Stored items
┌──
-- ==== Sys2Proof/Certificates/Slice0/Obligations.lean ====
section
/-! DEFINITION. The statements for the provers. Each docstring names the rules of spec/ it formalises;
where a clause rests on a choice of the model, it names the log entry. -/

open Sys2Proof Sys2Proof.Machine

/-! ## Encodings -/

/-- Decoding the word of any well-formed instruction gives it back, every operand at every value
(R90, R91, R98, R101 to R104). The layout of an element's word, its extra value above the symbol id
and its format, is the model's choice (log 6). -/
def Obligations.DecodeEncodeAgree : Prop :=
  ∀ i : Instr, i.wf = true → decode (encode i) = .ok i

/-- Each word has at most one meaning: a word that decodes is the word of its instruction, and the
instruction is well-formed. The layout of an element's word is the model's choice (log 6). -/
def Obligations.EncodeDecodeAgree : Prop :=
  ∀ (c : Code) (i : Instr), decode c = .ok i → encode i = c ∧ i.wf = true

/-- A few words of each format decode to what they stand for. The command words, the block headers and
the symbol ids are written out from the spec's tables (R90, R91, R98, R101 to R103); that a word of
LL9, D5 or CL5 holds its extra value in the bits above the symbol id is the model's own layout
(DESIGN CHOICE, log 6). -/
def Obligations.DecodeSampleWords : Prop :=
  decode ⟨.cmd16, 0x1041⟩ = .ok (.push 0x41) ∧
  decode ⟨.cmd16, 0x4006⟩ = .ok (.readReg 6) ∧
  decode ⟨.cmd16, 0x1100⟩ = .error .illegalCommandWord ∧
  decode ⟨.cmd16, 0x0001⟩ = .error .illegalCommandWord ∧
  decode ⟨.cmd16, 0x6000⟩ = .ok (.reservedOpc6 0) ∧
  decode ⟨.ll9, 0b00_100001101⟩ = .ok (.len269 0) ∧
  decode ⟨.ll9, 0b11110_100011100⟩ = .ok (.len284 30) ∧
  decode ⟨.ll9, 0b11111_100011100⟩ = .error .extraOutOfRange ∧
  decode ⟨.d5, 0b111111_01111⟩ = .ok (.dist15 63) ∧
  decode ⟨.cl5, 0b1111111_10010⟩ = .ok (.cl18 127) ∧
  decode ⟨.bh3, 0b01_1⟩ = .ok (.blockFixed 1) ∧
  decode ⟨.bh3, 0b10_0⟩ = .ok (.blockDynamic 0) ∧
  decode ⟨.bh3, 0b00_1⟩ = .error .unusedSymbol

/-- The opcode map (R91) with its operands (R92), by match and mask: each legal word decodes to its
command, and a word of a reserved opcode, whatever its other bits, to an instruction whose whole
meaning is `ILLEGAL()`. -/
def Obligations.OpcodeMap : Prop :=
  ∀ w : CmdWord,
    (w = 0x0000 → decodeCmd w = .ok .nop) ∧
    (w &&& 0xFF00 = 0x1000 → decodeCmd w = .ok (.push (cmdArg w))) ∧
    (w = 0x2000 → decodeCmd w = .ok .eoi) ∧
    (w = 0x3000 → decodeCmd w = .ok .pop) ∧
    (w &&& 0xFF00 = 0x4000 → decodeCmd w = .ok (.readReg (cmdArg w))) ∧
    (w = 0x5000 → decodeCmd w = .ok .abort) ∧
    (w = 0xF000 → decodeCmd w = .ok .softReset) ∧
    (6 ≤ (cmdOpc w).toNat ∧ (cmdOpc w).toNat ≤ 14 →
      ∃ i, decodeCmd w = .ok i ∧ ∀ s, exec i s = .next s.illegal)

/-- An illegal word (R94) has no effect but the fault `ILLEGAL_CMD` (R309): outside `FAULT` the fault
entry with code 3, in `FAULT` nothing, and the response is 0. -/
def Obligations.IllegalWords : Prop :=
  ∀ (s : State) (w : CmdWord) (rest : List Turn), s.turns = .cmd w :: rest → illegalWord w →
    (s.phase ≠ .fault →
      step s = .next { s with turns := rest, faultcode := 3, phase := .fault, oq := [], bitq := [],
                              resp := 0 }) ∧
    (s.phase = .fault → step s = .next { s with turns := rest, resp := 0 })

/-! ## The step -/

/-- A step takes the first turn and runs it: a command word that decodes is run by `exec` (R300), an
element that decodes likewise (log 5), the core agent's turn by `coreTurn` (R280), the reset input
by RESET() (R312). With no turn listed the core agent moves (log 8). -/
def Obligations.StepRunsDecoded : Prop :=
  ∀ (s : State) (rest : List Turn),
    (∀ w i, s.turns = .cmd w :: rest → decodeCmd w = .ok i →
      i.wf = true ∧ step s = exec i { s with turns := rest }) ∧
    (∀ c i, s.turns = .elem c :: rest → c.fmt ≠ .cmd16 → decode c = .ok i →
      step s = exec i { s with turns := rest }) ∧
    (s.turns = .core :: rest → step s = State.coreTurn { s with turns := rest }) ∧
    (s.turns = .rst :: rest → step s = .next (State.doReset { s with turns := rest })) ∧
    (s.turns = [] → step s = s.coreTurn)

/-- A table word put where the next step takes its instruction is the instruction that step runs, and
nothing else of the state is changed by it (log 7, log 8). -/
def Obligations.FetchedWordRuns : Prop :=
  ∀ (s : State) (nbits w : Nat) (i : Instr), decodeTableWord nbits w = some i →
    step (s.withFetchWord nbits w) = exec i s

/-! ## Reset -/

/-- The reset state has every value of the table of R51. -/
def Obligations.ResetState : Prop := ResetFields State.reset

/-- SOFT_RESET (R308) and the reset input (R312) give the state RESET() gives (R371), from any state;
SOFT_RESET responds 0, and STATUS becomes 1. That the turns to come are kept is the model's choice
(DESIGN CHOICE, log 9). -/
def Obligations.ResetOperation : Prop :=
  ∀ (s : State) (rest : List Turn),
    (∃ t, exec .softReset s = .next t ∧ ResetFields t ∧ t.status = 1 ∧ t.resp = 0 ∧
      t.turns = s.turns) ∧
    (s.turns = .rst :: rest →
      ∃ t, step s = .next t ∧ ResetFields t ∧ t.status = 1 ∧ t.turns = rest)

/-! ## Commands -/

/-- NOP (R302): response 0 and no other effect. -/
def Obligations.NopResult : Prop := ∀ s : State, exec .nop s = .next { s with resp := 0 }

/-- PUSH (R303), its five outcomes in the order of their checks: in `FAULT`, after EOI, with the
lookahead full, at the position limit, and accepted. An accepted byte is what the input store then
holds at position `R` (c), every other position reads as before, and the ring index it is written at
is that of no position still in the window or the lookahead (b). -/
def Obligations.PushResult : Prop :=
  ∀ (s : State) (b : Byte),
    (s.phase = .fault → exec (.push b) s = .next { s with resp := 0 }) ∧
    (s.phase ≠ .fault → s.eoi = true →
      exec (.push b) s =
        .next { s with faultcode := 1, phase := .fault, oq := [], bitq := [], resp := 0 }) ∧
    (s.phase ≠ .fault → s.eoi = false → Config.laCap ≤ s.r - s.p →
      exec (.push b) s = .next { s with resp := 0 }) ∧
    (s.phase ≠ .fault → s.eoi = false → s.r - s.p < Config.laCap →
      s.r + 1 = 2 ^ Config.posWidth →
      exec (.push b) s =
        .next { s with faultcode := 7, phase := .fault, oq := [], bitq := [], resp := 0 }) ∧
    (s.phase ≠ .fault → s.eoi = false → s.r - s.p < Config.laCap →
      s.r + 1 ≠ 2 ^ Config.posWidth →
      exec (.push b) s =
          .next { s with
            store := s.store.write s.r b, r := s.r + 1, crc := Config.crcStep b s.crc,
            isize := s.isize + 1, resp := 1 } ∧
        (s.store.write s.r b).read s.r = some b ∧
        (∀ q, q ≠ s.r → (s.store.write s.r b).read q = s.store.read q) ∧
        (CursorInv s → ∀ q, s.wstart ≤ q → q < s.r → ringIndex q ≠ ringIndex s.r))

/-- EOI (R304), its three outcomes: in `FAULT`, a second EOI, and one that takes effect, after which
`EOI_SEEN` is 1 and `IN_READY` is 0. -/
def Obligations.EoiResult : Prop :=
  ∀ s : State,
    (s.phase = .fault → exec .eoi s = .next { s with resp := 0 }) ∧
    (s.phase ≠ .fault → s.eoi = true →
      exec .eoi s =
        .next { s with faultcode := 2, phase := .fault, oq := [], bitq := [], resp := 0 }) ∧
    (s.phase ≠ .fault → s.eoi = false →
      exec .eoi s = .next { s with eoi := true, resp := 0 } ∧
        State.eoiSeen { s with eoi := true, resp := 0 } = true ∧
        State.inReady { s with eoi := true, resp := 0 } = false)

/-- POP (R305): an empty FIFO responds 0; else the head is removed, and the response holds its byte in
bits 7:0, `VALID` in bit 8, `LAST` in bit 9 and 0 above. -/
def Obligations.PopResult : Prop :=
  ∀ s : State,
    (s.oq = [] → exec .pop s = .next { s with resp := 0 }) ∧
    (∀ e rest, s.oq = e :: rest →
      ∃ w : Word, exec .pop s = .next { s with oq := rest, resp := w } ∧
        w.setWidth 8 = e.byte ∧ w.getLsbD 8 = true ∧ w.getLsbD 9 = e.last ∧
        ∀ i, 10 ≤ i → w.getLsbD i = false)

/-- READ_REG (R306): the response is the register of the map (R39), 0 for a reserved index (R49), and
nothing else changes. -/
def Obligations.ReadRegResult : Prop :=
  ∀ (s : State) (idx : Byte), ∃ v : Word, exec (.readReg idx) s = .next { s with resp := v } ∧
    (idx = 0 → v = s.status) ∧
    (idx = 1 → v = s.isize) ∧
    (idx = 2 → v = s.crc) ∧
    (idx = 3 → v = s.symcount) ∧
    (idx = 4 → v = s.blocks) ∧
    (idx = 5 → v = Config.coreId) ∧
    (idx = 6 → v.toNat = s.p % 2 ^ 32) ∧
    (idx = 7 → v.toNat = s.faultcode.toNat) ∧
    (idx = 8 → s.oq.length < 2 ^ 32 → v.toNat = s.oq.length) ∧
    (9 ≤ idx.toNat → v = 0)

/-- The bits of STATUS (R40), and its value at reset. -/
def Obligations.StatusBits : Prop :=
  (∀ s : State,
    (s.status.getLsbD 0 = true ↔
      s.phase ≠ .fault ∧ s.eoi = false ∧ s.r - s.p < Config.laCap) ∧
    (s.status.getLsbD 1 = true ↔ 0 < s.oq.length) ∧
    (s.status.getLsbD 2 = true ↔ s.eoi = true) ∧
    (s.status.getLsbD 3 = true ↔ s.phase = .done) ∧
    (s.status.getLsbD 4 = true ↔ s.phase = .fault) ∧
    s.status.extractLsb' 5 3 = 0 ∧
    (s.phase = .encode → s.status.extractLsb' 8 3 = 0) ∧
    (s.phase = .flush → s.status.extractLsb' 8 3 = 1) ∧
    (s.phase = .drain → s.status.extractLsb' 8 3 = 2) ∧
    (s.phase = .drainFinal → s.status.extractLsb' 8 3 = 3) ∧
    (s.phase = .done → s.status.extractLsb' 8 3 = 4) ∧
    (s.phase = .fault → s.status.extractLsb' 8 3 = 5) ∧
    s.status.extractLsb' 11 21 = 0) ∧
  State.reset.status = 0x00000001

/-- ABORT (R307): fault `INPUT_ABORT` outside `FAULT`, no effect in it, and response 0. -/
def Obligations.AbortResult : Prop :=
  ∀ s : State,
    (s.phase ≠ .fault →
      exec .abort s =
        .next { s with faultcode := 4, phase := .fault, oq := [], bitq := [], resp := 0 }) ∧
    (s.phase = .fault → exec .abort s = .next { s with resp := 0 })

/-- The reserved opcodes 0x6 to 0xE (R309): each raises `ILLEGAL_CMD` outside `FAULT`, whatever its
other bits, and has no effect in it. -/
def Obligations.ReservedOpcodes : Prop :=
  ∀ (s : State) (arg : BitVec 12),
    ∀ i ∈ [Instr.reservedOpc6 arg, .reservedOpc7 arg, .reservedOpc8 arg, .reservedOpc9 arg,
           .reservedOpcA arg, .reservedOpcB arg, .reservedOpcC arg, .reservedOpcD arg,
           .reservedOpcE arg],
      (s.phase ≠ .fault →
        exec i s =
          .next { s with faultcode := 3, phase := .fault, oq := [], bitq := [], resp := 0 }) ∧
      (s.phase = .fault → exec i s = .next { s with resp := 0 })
└──
┌──
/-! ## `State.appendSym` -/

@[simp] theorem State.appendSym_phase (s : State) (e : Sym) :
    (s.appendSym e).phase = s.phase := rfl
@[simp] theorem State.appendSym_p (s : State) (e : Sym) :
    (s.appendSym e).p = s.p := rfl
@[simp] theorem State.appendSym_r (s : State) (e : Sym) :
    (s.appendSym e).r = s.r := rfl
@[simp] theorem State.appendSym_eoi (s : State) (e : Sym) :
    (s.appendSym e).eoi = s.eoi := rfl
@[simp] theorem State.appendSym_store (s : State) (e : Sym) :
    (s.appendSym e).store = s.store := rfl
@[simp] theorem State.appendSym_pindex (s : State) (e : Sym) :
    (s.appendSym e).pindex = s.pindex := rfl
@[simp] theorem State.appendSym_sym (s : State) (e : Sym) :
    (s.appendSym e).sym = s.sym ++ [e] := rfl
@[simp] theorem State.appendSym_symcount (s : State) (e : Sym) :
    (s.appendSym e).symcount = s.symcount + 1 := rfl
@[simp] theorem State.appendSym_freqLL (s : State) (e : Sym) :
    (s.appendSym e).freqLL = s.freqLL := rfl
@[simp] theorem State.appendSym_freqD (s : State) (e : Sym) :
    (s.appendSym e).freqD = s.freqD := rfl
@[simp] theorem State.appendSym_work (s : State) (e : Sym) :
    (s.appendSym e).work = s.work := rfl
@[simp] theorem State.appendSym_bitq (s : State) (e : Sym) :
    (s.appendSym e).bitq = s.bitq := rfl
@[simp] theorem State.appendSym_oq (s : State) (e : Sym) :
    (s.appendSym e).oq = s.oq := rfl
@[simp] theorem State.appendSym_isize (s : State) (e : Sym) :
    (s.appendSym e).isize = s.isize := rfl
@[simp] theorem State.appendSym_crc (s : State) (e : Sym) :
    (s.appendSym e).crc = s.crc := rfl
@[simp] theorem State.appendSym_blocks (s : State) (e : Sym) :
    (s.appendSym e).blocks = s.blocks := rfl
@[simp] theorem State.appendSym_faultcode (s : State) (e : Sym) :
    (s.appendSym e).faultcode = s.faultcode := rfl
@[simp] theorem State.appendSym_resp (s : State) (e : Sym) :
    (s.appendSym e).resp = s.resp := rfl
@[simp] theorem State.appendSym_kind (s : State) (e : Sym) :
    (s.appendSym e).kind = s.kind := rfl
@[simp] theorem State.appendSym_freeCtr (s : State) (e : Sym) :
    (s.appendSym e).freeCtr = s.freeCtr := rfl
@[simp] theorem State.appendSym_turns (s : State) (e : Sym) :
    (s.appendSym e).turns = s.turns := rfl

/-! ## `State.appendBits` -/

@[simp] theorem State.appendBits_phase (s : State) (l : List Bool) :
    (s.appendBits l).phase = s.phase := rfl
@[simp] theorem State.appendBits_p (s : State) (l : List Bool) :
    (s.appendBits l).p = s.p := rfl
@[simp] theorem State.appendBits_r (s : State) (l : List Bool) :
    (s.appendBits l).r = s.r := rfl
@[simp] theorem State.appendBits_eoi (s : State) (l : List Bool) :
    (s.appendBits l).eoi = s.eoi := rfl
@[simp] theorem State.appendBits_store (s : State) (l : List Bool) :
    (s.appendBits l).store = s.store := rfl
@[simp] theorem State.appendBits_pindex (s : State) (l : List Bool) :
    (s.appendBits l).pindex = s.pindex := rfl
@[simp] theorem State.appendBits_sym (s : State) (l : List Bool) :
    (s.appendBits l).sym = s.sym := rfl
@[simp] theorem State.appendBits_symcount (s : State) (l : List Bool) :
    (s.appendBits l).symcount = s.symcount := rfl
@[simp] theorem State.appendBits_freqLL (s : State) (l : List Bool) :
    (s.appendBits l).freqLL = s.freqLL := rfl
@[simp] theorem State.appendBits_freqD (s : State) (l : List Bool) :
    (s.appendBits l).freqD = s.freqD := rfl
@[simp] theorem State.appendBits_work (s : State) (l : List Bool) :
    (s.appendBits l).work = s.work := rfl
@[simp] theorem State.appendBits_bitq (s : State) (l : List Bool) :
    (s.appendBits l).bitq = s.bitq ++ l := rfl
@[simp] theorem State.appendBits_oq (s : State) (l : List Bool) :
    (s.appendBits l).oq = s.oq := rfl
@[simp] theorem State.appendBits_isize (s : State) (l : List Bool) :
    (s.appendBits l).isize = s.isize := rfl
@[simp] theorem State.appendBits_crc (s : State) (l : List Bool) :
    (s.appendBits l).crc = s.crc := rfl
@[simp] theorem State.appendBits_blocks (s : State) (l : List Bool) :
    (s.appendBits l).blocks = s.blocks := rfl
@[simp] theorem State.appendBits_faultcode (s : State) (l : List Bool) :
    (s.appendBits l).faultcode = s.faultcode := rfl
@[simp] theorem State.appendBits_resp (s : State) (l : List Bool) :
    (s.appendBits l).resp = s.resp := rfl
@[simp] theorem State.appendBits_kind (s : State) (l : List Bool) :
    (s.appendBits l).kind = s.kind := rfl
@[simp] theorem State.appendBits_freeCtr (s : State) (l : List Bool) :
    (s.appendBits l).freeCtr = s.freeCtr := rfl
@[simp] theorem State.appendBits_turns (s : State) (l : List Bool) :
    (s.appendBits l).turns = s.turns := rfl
└──
Read the entries and pick out all lines that include the word "error".

  decode ⟨.cmd16, 0x1100⟩ = .error .illegalCommandWord ∧
  decode ⟨.cmd16, 0x0001⟩ = .error .illegalCommandWord ∧
  decode ⟨.ll9, 0b11111_100011100⟩ = .error .extraOutOfRange ∧
  decode ⟨.bh3, 0b00_1⟩ = .error .unusedSymbol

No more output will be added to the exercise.